## WHAT YOU HAVE TO DO
An identical copy of the listing below is all the answer should contain.

· · · · ·

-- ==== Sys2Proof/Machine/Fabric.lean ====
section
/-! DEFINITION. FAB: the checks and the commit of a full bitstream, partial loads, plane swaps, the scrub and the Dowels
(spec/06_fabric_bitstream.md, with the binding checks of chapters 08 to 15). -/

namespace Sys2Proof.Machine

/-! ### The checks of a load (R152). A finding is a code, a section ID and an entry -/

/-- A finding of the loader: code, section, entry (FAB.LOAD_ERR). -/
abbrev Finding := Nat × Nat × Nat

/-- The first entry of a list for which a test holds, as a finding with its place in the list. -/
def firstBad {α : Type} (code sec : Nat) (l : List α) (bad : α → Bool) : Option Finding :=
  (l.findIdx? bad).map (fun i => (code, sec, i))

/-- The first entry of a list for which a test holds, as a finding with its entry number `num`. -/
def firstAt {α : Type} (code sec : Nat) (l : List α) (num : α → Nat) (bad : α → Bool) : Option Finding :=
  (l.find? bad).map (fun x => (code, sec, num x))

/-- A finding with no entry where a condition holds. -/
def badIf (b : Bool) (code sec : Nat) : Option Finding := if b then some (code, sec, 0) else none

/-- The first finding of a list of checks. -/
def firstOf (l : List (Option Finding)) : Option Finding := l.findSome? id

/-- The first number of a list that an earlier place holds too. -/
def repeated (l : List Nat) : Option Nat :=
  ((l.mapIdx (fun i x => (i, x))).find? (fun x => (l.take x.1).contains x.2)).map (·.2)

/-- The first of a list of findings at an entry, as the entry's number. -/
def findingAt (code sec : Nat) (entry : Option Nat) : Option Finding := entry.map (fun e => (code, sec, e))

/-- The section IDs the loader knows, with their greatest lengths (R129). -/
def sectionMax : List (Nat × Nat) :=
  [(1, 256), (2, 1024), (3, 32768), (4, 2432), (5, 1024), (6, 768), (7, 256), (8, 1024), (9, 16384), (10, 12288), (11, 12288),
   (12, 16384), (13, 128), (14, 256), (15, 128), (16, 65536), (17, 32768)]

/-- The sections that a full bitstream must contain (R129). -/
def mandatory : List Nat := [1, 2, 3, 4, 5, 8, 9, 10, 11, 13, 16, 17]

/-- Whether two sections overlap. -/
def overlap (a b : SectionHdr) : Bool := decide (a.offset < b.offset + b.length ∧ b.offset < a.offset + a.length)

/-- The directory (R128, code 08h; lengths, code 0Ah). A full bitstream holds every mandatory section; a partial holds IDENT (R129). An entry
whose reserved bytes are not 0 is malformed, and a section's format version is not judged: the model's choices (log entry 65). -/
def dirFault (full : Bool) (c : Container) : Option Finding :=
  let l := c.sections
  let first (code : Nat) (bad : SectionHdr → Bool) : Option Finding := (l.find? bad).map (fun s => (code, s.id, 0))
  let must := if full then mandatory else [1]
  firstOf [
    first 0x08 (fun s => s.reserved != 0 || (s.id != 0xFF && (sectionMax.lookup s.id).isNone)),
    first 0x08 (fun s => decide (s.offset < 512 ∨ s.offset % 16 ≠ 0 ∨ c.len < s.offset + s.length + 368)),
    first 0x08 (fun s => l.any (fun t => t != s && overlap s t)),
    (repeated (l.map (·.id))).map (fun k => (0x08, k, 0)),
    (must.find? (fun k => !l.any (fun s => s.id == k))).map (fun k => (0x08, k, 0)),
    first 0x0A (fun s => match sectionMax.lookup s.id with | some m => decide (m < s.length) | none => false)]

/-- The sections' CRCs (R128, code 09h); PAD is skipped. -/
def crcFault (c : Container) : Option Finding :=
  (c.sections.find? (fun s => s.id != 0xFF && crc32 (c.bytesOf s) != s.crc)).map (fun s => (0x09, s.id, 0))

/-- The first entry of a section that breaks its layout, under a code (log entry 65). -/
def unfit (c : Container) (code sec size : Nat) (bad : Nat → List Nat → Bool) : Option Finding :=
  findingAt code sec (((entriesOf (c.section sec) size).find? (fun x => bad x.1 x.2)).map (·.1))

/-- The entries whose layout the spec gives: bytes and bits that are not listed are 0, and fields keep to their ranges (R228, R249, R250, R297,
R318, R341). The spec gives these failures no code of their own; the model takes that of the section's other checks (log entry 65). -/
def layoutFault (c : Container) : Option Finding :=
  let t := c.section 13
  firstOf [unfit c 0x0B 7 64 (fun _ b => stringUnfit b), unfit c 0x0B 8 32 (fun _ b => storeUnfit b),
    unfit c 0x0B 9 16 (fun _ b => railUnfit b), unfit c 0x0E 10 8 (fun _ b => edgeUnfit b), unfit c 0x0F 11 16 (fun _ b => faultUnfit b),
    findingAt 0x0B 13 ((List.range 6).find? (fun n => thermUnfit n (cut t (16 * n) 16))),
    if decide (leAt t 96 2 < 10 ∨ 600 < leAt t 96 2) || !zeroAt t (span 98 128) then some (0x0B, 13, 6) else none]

· · · · ·

## ANSWER TO THIS TASK
-- ==== Sys2Proof/Machine/Fabric.lean ====
section
/-! DEFINITION. FAB: the checks and the commit of a full bitstream, partial loads, plane swaps, the scrub and the Dowels
(spec/06_fabric_bitstream.md, with the binding checks of chapters 08 to 15). -/

namespace Sys2Proof.Machine

/-! ### The checks of a load (R152). A finding is a code, a section ID and an entry -/

/-- A finding of the loader: code, section, entry (FAB.LOAD_ERR). -/
abbrev Finding := Nat × Nat × Nat

/-- The first entry of a list for which a test holds, as a finding with its place in the list. -/
def firstBad {α : Type} (code sec : Nat) (l : List α) (bad : α → Bool) : Option Finding :=
  (l.findIdx? bad).map (fun i => (code, sec, i))

/-- The first entry of a list for which a test holds, as a finding with its entry number `num`. -/
def firstAt {α : Type} (code sec : Nat) (l : List α) (num : α → Nat) (bad : α → Bool) : Option Finding :=
  (l.find? bad).map (fun x => (code, sec, num x))

/-- A finding with no entry where a condition holds. -/
def badIf (b : Bool) (code sec : Nat) : Option Finding := if b then some (code, sec, 0) else none

/-- The first finding of a list of checks. -/
def firstOf (l : List (Option Finding)) : Option Finding := l.findSome? id

/-- The first number of a list that an earlier place holds too. -/
def repeated (l : List Nat) : Option Nat :=
  ((l.mapIdx (fun i x => (i, x))).find? (fun x => (l.take x.1).contains x.2)).map (·.2)

/-- The first of a list of findings at an entry, as the entry's number. -/
def findingAt (code sec : Nat) (entry : Option Nat) : Option Finding := entry.map (fun e => (code, sec, e))

/-- The section IDs the loader knows, with their greatest lengths (R129). -/
def sectionMax : List (Nat × Nat) :=
  [(1, 256), (2, 1024), (3, 32768), (4, 2432), (5, 1024), (6, 768), (7, 256), (8, 1024), (9, 16384), (10, 12288), (11, 12288),
   (12, 16384), (13, 128), (14, 256), (15, 128), (16, 65536), (17, 32768)]

/-- The sections that a full bitstream must contain (R129). -/
def mandatory : List Nat := [1, 2, 3, 4, 5, 8, 9, 10, 11, 13, 16, 17]

/-- Whether two sections overlap. -/
def overlap (a b : SectionHdr) : Bool := decide (a.offset < b.offset + b.length ∧ b.offset < a.offset + a.length)

/-- The directory (R128, code 08h; lengths, code 0Ah). A full bitstream holds every mandatory section; a partial holds IDENT (R129). An entry
whose reserved bytes are not 0 is malformed, and a section's format version is not judged: the model's choices (log entry 65). -/
def dirFault (full : Bool) (c : Container) : Option Finding :=
  let l := c.sections
  let first (code : Nat) (bad : SectionHdr → Bool) : Option Finding := (l.find? bad).map (fun s => (code, s.id, 0))
  let must := if full then mandatory else [1]
  firstOf [
    first 0x08 (fun s => s.reserved != 0 || (s.id != 0xFF && (sectionMax.lookup s.id).isNone)),
    first 0x08 (fun s => decide (s.offset < 512 ∨ s.offset % 16 ≠ 0 ∨ c.len < s.offset + s.length + 368)),
    first 0x08 (fun s => l.any (fun t => t != s && overlap s t)),
    (repeated (l.map (·.id))).map (fun k => (0x08, k, 0)),
    (must.find? (fun k => !l.any (fun s => s.id == k))).map (fun k => (0x08, k, 0)),
    first 0x0A (fun s => match sectionMax.lookup s.id with | some m => decide (m < s.length) | none => false)]

/-- The sections' CRCs (R128, code 09h); PAD is skipped. -/
def crcFault (c : Container) : Option Finding :=
  (c.sections.find? (fun s => s.id != 0xFF && crc32 (c.bytesOf s) != s.crc)).map (fun s => (0x09, s.id, 0))

/-- The first entry of a section that breaks its layout, under a code (log entry 65). -/
def unfit (c : Container) (code sec size : Nat) (bad : Nat → List Nat → Bool) : Option Finding :=
  findingAt code sec (((entriesOf (c.section sec) size).find? (fun x => bad x.1 x.2)).map (·.1))

/-- The entries whose layout the spec gives: bytes and bits that are not listed are 0, and fields keep to their ranges (R228, R249, R250, R297,
R318, R341). The spec gives these failures no code of their own; the model takes that of the section's other checks (log entry 65). -/
def layoutFault (c : Container) : Option Finding :=
  let t := c.section 13
  firstOf [unfit c 0x0B 7 64 (fun _ b => stringUnfit b), unfit c 0x0B 8 32 (fun _ b => storeUnfit b),
    unfit c 0x0B 9 16 (fun _ b => railUnfit b), unfit c 0x0E 10 8 (fun _ b => edgeUnfit b), unfit c 0x0F 11 16 (fun _ b => faultUnfit b),
    findingAt 0x0B 13 ((List.range 6).find? (fun n => thermUnfit n (cut t (16 * n) 16))),
    if decide (leAt t 96 2 < 10 ∨ 600 < leAt t 96 2) || !zeroAt t (span 98 128) then some (0x0B, 13, 6) else none]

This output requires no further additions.